Phenotypic Variation during Biofilm Formation: Implications for Anti-Biofilm Therapeutic Design

Abstract

Various bacterial species cycle between growth phases and biofilm formation, of which the latter facilitates persistence in inhospitable environments. These phases can be generally characterized by one or more cellular phenotype(s), each with distinct virulence factor functionality. In addition, a variety of phenotypes can often be observed within the phases themselves, which can be dependent on host conditions or the presence of nutrient and oxygen gradients within the biofilm itself (i.e., microenvironments). Currently, most anti-biofilm strategies have targeted a single phenotype; this approach has driven effective, yet incomplete, protection due to the lack of consideration of gene expression dynamics throughout the bacteria’s pathogenesis. As such, this article provides an overview of the distinct phenotypes found within each biofilm development phase and demonstrates the unique anti-biofilm solutions each phase offers. However, we conclude that a combinatorial approach must be taken to provide complete protection against biofilm forming bacterial and their resulting diseases.

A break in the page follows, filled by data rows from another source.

theorem wit_CallsAndTables_tables : let c := { cc with s := { live with pc := 0, cache := [(8, 2), (16, 4), (24, 6)] } }
    let s := bc c
    let f : FI := { d := 0, a := 1, imm := 2 }
    startsB (.jmp hh f) .S hh 0 s = true ∧ startsB (.swt hh f) .S hh 0 s = true ∧ startsB (.jmp hh { f with a := 2 }) .S hh 0 s = true ∧ sfind c.s.cache (16 - 8) = some 2 ∧
    c.src .S 1 1 = .ok 1 ∧ sfind c.s.cache (16 + 8 * 1) = some 6 ∧ c.src .S 2 1 = .ok 2 ∧ ((2 : W64).extractLsb' 0 25).toNat ≤ 2 := by decide +kernel

theorem wit_ControlRegisters : (∀ n ∈ [0, 0x00F, 0x011, 0x012, 0x018], startsB (.mvcr hh { d := 0, a := 1, imm := BitVec.ofNat 26 n }) .S hh 0 bb = true) ∧
    (∀ n ∈ [0, 0x00F, 0x010, 0x011, 0x012, 0x018, 0x020, 0x021, 0x022, 0x024, 0x040, 0x041], startsB (.mvrc hh { d := 9, a := 0, imm := BitVec.ofNat 26 n }) .S hh 0 bb = true) ∧
    (∀ n ∈ [0x010, 0x013, 0x018, 0x01B], startsB (.sysr hh { d := 9, a := 0, imm := BitVec.ofNat 26 n }) .S hh 0 bb = true) ∧ startsB (.sysw hh { d := 0, a := 1, imm := 0x018 }) .S hh 0 bb = true ∧
    bb.core.src .S 1 1 = .ok 1 ∧ sget [] ({ cc with oq := [(7, [{ bytes := [1, 2, 3, 4], filled := true, fresh := false }])] } : Core).oq (6 + 1) = [{ bytes := [1, 2, 3, 4], filled := true, fresh := false }] ∧
    startsB (.clk hh { rr with a := 0, b := 0, c := 0, t := 0 }) .S hh 0 bb = true ∧ startsB (.clk hh { rr with d := 8, a := 0, b := 0, c := 0, t := 0, m := 1 }) .S hh 0 bb = true ∧
    startsB (.trap hh { d := 0, a := 0, imm := 5 }) .S hh 0 bb = true ∧ startsB (.evpost hh { rr with t := 0, c := 0 }) .S hh 0 (bc { cc with req := .replied 1 }) = true ∧
    bb.core.src .S 2 2 = .ok (2 + 3 * 2 ^ 32) := by decide +kernel

theorem wit_RoundingRule : (FFmt.f32 = FFmt.f32 ∨ FFmt.f32 = .f16 ∨ FFmt.f32 = .bf16) ∧ (3 : Nat) ≠ 0 ∧ (0 : Nat) < 2 ^ 24 ∧
    (∀ (up : Prop) (k : Nat), ∃ k' : Nat, (up → k' = k + 1) ∧ (¬ up → k' = k)) := by
  refine ⟨.inl rfl, by decide, by decide, fun up k => ?_⟩
  by_cases h : up
  · exact ⟨k + 1, fun _ => rfl, fun g => absurd h g⟩
  · exact ⟨k, fun g => absurd g h, fun _ => rfl⟩

theorem wit_NarrowToInteger : (8 ∈ [8, 16, 32, 64]) ∧ (0 : Nat) < 2 ^ 24 ∧ |((5 : ℚ) / 2) - (2 : Int)| ≤ 1 / 2 ∧ (2 : Int) % 2 = 0 ∧ |((2 : Int) : ℚ)| ≤ |(5 : ℚ) / 2| ∧
    |(5 : ℚ) / 2| < |((2 : Int) : ℚ)| + 1 ∧ 0 ≤ ((5 : ℚ) / 2) * (2 : Int) ∧ ((-3 : Int) : ℚ) ≤ -5 / 2 ∧ (-5 / 2 : ℚ) < (-3 : Int) + 1 := by
  refine ⟨by decide, by decide, ?_, by decide, ?_, ?_, ?_, ?_, ?_⟩ <;> norm_num [abs_le, abs_of_pos]

theorem wit_ConversionWords : startsB (.fcvt hh { rr with b := 0, c := 0b1101000, t := 9 }) .S hh 0 bb = true ∧ immOf 0b1101000 = some 8 ∧
    startsB (.fcvt hh { rr with b := 0, c := 0b1101000, t := 3, d := 8 }) .S hh 0 bb = true ∧ startsB (.fcvt hh { rr with b := 0, c := 0b1100010, t := 2 }) .S hh 0 bb = true ∧ immOf 0b1100010 = some 2 ∧
    startsB (.fclass hh { rr with b := 0, c := 0, t := 9 }) .S hh 0 bb = true ∧ tyOf 9 = .flt .bf16 ∧ tyOf 10 = .flt .f16 ∧ bb.core.src .S 1 1 = .ok 1 := by decide +kernel

/-- A scalar result of S, due in trio clock 1. -/
def ff : InFlight := { stream := .S, due := some 1, seq := 0, pc := 0, enters := true, val := .scalar 7, dest := .named 9 1, tokens := 0, fab := none, kind := .none, acc := none, asked := none, pops := 0, loops := [] }

theorem wit_ResultDelivered : (∀ d ∈ [Dest.named 9 1, .named 8 2, .pred 7, .pred 1, .vec 3 false 5, .ctl 0, .ctl 0x00F, .ctl 0x012, .none],
      ({ ff with dest := d } : InFlight).tokens = 0 ∧ ({ ff with dest := d } : InFlight).due = some 1) ∧ ff.stream ≠ .A ∧ 1 ≤ cc.clk ∧
    (bc { cc with flight := [ff] }).getC 0 = { cc with flight := [ff] } ∧ ({ ff with stream := .A, due := some 0 } : InFlight).stream = .A ∧ 0 ≤ bb.now ∧ cc.dbg.stepABusy = false := by decide +kernel

theorem wit_ResultsInClockOrder : let g := { ff with due := some 2, seq := 1 }
    let c := { cc with clk := 2, flight := [ff, g] }
    ((bc c).getC 0).flight = [ff, g] ∧ ff ≠ g ∧ ff.tokens = 0 ∧ g.tokens = 0 ∧ ff.enters = true ∧ g.enters = true ∧ ff.stream ≠ .A ∧ g.stream = ff.stream ∧ ff.due = some 1 ∧ g.due = some 2 ∧ 2 ≤ c.clk := by
  decide +kernel

theorem wit_TilesAndWordsArrive : let w : TileWrite := { stream := .X, due := 1, target := .tile 0 8 [(0, 1)] [] 4096 64 }
    let c := { cc with tileW := [w] }
    ((bc c).getC 0).tileW = [w] ∧ c.seqs = [] ∧ w.due ≤ c.clk ∧ cc.inst.isSome = true ∧ cc.started = true ∧ cc.away = false ∧ (cc.str .S).st.live = true ∧ sfind (cc.str .S).cache (cc.str .S).pc = none ∧
    waitsFault bb 0 .S = false := by decide +kernel

/-! ## Witnesses: V -/

/-- A vector whose lane i holds n + i. -/
def vv (n : Nat) : VReg := { lanes := (List.range 64).map fun i => BitVec.ofNat 32 (n + i), valid := true }
/-- Core 0 with four valid vectors. -/
def cv : Core := { cc with vecs := [(0, vv 0), (1, vv 1), (2, vv 2), (3, vv 3)] }
/-- Vector operands: destination v4, sources v1, v2 and v3, type i32. -/
def rv : FR := { d := 4, a := 1, b := 2, c := 3, t := 2, rm := 0, g := 0, m := 0 }

theorem wit_LaneSources : (cv.vsrc 1 1).isSome = true ∧ (cv.vsrc 2 1).isSome = true ∧ (cv.vsrc 3 1).isSome = true ∧ (cv.vsrc 2 2).isSome = true := by decide +kernel

theorem wit_LaneArithmetic : (∀ i ∈ [Instr.vadd hh { rv with c := 0 }, .vsub hh { rv with c := 0 }, .vmul hh { rv with c := 0 }, .vfma hh rv, .vmin hh { rv with c := 0 }, .vmax hh { rv with c := 0 },
      .vabs hh { rv with b := 0, c := 0 }, .vneg hh { rv with b := 0, c := 0 }], startsB i .V hh 0 (bc cv) = true) ∧
    (∀ i ∈ [Instr.vadd hh { rv with c := 0, t := 8 }, .vsub hh { rv with c := 0, t := 8 }, .vmul hh { rv with c := 0, t := 8 }, .vfma hh { rv with t := 8 }, .vmin hh { rv with c := 0, t := 8 },
      .vmax hh { rv with c := 0, t := 8 }, .vdiv hh { rv with c := 0, t := 8 }, .vsqrt hh { rv with b := 0, c := 0, t := 8 }, .vabs hh { rv with b := 0, c := 0, t := 8 }, .vneg hh { rv with b := 0, c := 0, t := 8 },
      .vrcp hh { rv with b := 0, c := 0, t := 8 }, .vrsqrt hh { rv with b := 0, c := 0, t := 8 }, .vexp2 hh { rv with b := 0, c := 0, t := 8 }, .vlog2 hh { rv with b := 0, c := 0, t := 8 }],
      startsB i .V hh 0 (bc cv) = true) := by decide +kernel

theorem wit_LaneBitsAndCompare : (∀ i ∈ [Instr.vand hh { rv with c := 0, t := 6 }, .vor hh { rv with c := 0, t := 6 }, .vxor hh { rv with c := 0, t := 6 }, .vshl hh { rv with c := 0, t := 6 }, .vshr hh { rv with c := 0, t := 6 },
      .vsar hh { rv with c := 0 }, .vsel hh rv, .vcmp hh { rv with c := 0b1100101 }, .vcmp hh { rv with c := 0b1100111, t := 8 }, .vwmul hh { rv with c := 0 }, .vwadd hh { rv with c := 0 },
      .vwadd hh { rv with c := 0, a := 2, m := 1 }], startsB i .V hh 0 (bc cv) = true) := by decide +kernel

theorem wit_LaneScans : (∀ n ∈ [0b1100000, 0b1100001, 0b1100010, 0b1100011, 0b1100101], startsB (.vscan hh { rv with c := n }) .V hh 0 (bc cv) = true ∧ startsB (.vred hh { rv with c := n }) .V hh 0 (bc cv) = true) ∧
    startsB (.vscan hh { rv with c := 0b1100000, m := 1, t := 8 }) .V hh 0 (bc cv) = true := by decide +kernel

theorem wit_LaneMoves : (∀ i ∈ [Instr.vperm hh { rv with c := 0 }, .vperm hh { rv with m := 1 }, .vbcast hh { rv with c := 0 }, .vrot hh { rv with c := 0 }, .vrot hh { rv with c := 0, m := 1 },
      .vcomp hh { rv with c := 0 }, .vext hh { rv with c := 0, d := 9 }, .vpand hh { rv with d := 1, c := 0 }, .vpor hh { rv with d := 1, c := 0 }, .vins hh rv, .vmov hh { rv with b := 0, c := 0 },
      .vpnot hh { rv with d := 1, b := 0, c := 0 }, .vpcnt hh { rv with b := 0, c := 0 }, .vmov hh { rv with b := 0, c := 0, a := 2, m := 1 }], startsB i .V hh 0 (bc cv) = true) ∧
    (cv.vsrc 1 1).isSome = true ∧ (cv.vsrc 2 1).isSome = true ∧ (cv.vsrc 3 1).isSome = true ∧ (cv.vsrc 2 2).map List.length = some 64 ∧ (cv.vsrc 1 1).map List.length = some 64 := by decide +kernel

theorem wit_LaneConversions : startsB (.vcvt hh { rv with b := 0, c := 0b1101000, t := 9 }) .V hh 0 (bc cv) = true ∧ immOf 0b1101000 = some 8 ∧
    startsB (.vcvt hh { rv with b := 0, c := 0b1101000, t := 3 }) .V hh 0 (bc cv) = true ∧ startsB (.vcvt hh { rv with b := 0, c := 0b1101011, t := 13 }) .V hh 0 (bc cv) = true ∧
    startsB (.vsatr hh { rv with c := 0, t := 0 }) .V hh 0 (bc cv) = true ∧ startsB (.vmxd hh { rv with b := 0, c := 0, t := 13 }) .V hh 0 (bc cv) = true ∧
    startsB (.vmxq hh { rv with b := 0, c := 0, t := 12 }) .V hh 0 (bc cv) = true := by decide +kernel

/-- `vmxq` of 64 zeros: the block of the smallest scale. -/
theorem wit_LaneConversions_vmxq : let c := { cc with vecs := [(1, { lanes := List.replicate 64 0, valid := true })] }
    let s := bc c
    startsB (.vmxq hh { rv with b := 0, c := 0, t := 11 }) .V hh 0 s = true ∧ c.vsrc 1 1 = some (List.replicate 64 0) ∧ guardLanes c 0 = ~~~0 ∧
    (∀ i, i < 64 → (f32v (lane32 (List.replicate 64 0) i)).rat = some 0) ∧ |(0 : ℚ)| = 0 ∧ (-127 : Int) = (if (0 : ℚ) = 0 then -127 else 0) := by
  refine ⟨by decide +kernel, by decide +kernel, by decide +kernel, fun i hi => ?_, by norm_num, by norm_num⟩
  have e : ∀ i, i < 64 → f32v (lane32 (List.replicate 64 0) i) = .fin false 0 (-149) := by decide +kernel
  rw [e i hi]; simp [Num.rat]

theorem wit_LaneGenerators : let c := { cv with vgen := List.replicate 64 1 }
    (∀ i ∈ [Instr.vrand hh { rv with a := 0, b := 0, c := 0, t := 0 }, .vrand hh { rv with a := 0, b := 0, c := 0, m := 1, t := 0 }, .vadd hh { rv with c := 0, t := 8, rm := 3 },
      .vseed hh { rv with d := 0, b := 0, c := 0 }], startsB i .V hh 0 (bc c) = true) ∧ c.vgen.length = 64 := by decide +kernel

theorem wit_LaneQueues : let c := { cv with oq := [(3, [{ bytes := List.replicate 256 5, filled := true, fresh := false }])], sq := [(1, List.replicate 1792 0)] }
    startsB (.vpop hh { d := 4, a := 0, imm := 3 }) .V hh 0 (bc c) = true ∧ startsB (.vpush hh { d := 0, a := 1, imm := 1 }) .V hh 0 (bc c) = true ∧
    sget [] c.oq 3 = [{ bytes := List.replicate 256 5, filled := true, fresh := false }] ∧ (sget [] c.sq 1).length + 256 ≤ 2048 := by decide +kernel

/-! ## Witnesses: X -/

/-- Tile operands: destination tile 0, sources 1 and 2, i32, all masks 0. -/
def tt : FT := { td := 0, ta := 1, tb := 2, rms := 0, cms := 0, et := 2, s := 0, g := 0, m := 0 }
/-- A tile of i32 elements 1, 2, 3 and 4. -/
def tf : Tile := { elems := [(0, 1), (4, 2), (8, 3), (12, 4)], scales := [], full := true }
/-- Core 0 with four FULL tiles of 2 by 2 elements of type et. -/
def ct (et : Nat) : Core :=
  let v : W32 := BitVec.ofNat 32 (et + 32 + 2048)
  { cc with tiles := [(0, tf), (1, tf), (2, tf), (3, tf)], tsh := [(0, v), (1, v), (2, v), (3, v)], rmode := 1 }

theorem wit_TileWords : (∀ i ∈ [Instr.tzero hh { tt with ta := 0, tb := 0 }, .tfill hh { tt with ta := 0, tb := 0, s := 1 }, .tmov hh { tt with tb := 0 }, .tmov hh { tt with tb := 0, m := 1 }, .tadd hh tt, .tmul hh tt,
      .tcvt hh { tt with tb := 0 }, .tcvt hh { tt with tb := 0, m := 5 }, .trmax hh { tt with tb := 0, s := 1 }, .trsum hh { tt with tb := 0, s := 1 }], startsB i .X hh 0 (bc (ct 2)) = true) ∧
    ((bc (ct 2)).shape 0).usable = true ∧ ((bc (ct 2)).shape 1).et = 2 ∧ ((bc (ct 2)).shape 0).rows = 2 ∧ ((bc (ct 2)).shape 0).cols = 2 ∧ ((ct 2).tile 0).full = true ∧ (ct 2).tileBusy 0 = false ∧
    (ct 2).src .X 1 1 = .ok 1 ∧ etTy 2 = (tyOf 2, false) := by decide +kernel

theorem wit_TileWords_float : (∀ i ∈ [Instr.tadd hh { tt with et := 8 }, .tmul hh { tt with et := 8 }, .tscale hh { tt with et := 8, tb := 0, s := 1 }, .trmax hh { tt with et := 8, tb := 0, s := 1 },
      .trsum hh { tt with et := 8, tb := 0, s := 1 }], startsB i .X hh 0 (bc (ct 8)) = true) ∧ ((bc (ct 8)).shape 0).usable = true ∧ ((bc (ct 8)).shape 2).et = 8 ∧ (ct 8).rmode = 1 := by decide +kernel

/-- `tadd` with a row and a column spread over the destination. -/
theorem wit_TileWords_broadcast : let c := { ct 6 with tsh := [(0, 0x826), (1, 0x826), (2, 6)] }
    startsB (.tadd hh { tt with et := 6, m := 3 }) .X hh 0 (bc c) = true ∧ ((bc c).shape 2).rows = 1 ∧ ((bc c).shape 2).cols = 1 ∧ ((bc c).shape 2).usable = true ∧ ((bc c).shape 0).et = 6 := by decide +kernel

/-- One step of an instruction, and a fact of the state after it. -/
def after (i : Instr) (s : State) (p : State → Bool) : Bool := match exec i s with | .next t => p t | _ => false

theorem wit_TileImages : let c := { ct 2 with lines := [(0, true), (5631, true)], named := sset Reg.reset (sset Reg.reset cc.named 1 { val := 720880, valid := true }) 2 { val := 720896, valid := true } }
    let s := bc c
    s.spadSize = 720896 ∧ (s.shape 0).imageBytes = 16 ∧ (s.shape 0).usable = true ∧ c.tileBusy 0 = false ∧ (c.tile 0).full = true ∧
    (∀ k ∈ [0, 1, 2, 3], startsB (.tld hh { tt with ta := 0, tb := 0, s := k, m := 1 }) .X hh 0 s = true ∧ startsB (.tst hh { tt with td := 0, tb := 0, s := k, m := 1 }) .X hh 0 s = true) ∧
    c.src .X 0 1 = .ok 0 ∧ c.linesFull 0 16 = true ∧ spadErr s 0 0 16 = false ∧ c.src .X 1 1 = .ok 720880 ∧ c.linesFull 720880 16 = true ∧ c.src .X 2 1 = .ok 720896 ∧ c.src .X 3 1 = .ok 3 ∧
    after (.tld hh { tt with ta := 0, tb := 0, s := 3, m := 1 }) s (fun t => (t.core.x.fault.map fun f => (f.code, f.addr)) == some (cALIGN, 3)) = true ∧
    after (.tld hh { tt with ta := 0, tb := 0, s := 2, m := 1 }) s (fun t => (t.core.x.fault.map fun f => (f.code, f.addr)) == some (cUNMAPPED, 720896)) = true := by decide +kernel

theorem wit_MaskWords : let c := { cc with named := sset Reg.reset cc.named 1 { val := 0x403F, valid := true } }
    (∀ m ∈ [1, 0], startsB (.rmset hh { tt with td := 0, ta := 0, tb := 0, et := 0, s := if m = 1 then 1 else 2, m := m, rms := 2 }) .X hh 0 (bc c) = true) ∧
    (∀ m ∈ [1, 0, 2, 6], startsB (.cmset hh { tt with td := 0, ta := 0, tb := 0, et := 0, s := if m = 1 then 1 else 2, m := m, cms := 3 }) .X hh 0 (bc c) = true) ∧
    c.src .X 1 1 = .ok 0x403F ∧ (∃ v, c.src .X 2 2 = .ok v) ∧ c.flight = [] := by
  refine ⟨by decide +kernel, by decide +kernel, by decide +kernel, ⟨_, rfl⟩, by decide +kernel⟩

theorem wit_TileLanes : let c := { ct 2 with vecs := cv.vecs }
    let o : FT := { tt with td := 0, tb := 0, s := 1, m := 2 }
    ((bc c).shape 1).usable = true ∧ ((bc c).shape 1).et = 2 ∧ (c.vsrc 1 1).isSome = true ∧ (c.vsrc 2 1).isSome = true ∧ c.tileBusy 1 = false ∧ (c.tile 1).full = true ∧
    (∀ m ∈ [0x02, 0x42, 0x20, 0x60], startsB (.vtrd hh { o with m := m }) .V hh 0 (bc c) = true) ∧ (∀ m ∈ [0x02, 0x42], startsB (.vtwr hh { o with m := m }) .V hh 0 (bc c) = true) := by decide +kernel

Keywords: anti-adhesion; anti-biofilm strategies; bacterial biofilms; bacterial phenotypes; commensal bacteria; dispersion.

Figure 1

Biofilm formation and therapeutic targets. Schematic drawing of three generalized phases of biofilm formation: bacterial adhesion, biofilm maturation, and dispersion. Characteristics for each phase that represent therapeutic targets or provide opportunities for anti-biofilm strategies are highlighted.

Figure 2

Targeting quorum sensing. Schematic of QS in bacteria as well as methods to block this signaling mechanism. AHL dependent QS within biofilms (left) can be blocked using competitive QS inhibition that outcompete AHL for AHL receptors (middle) or quorum quenching enzymes that inactivate AHL signals (right).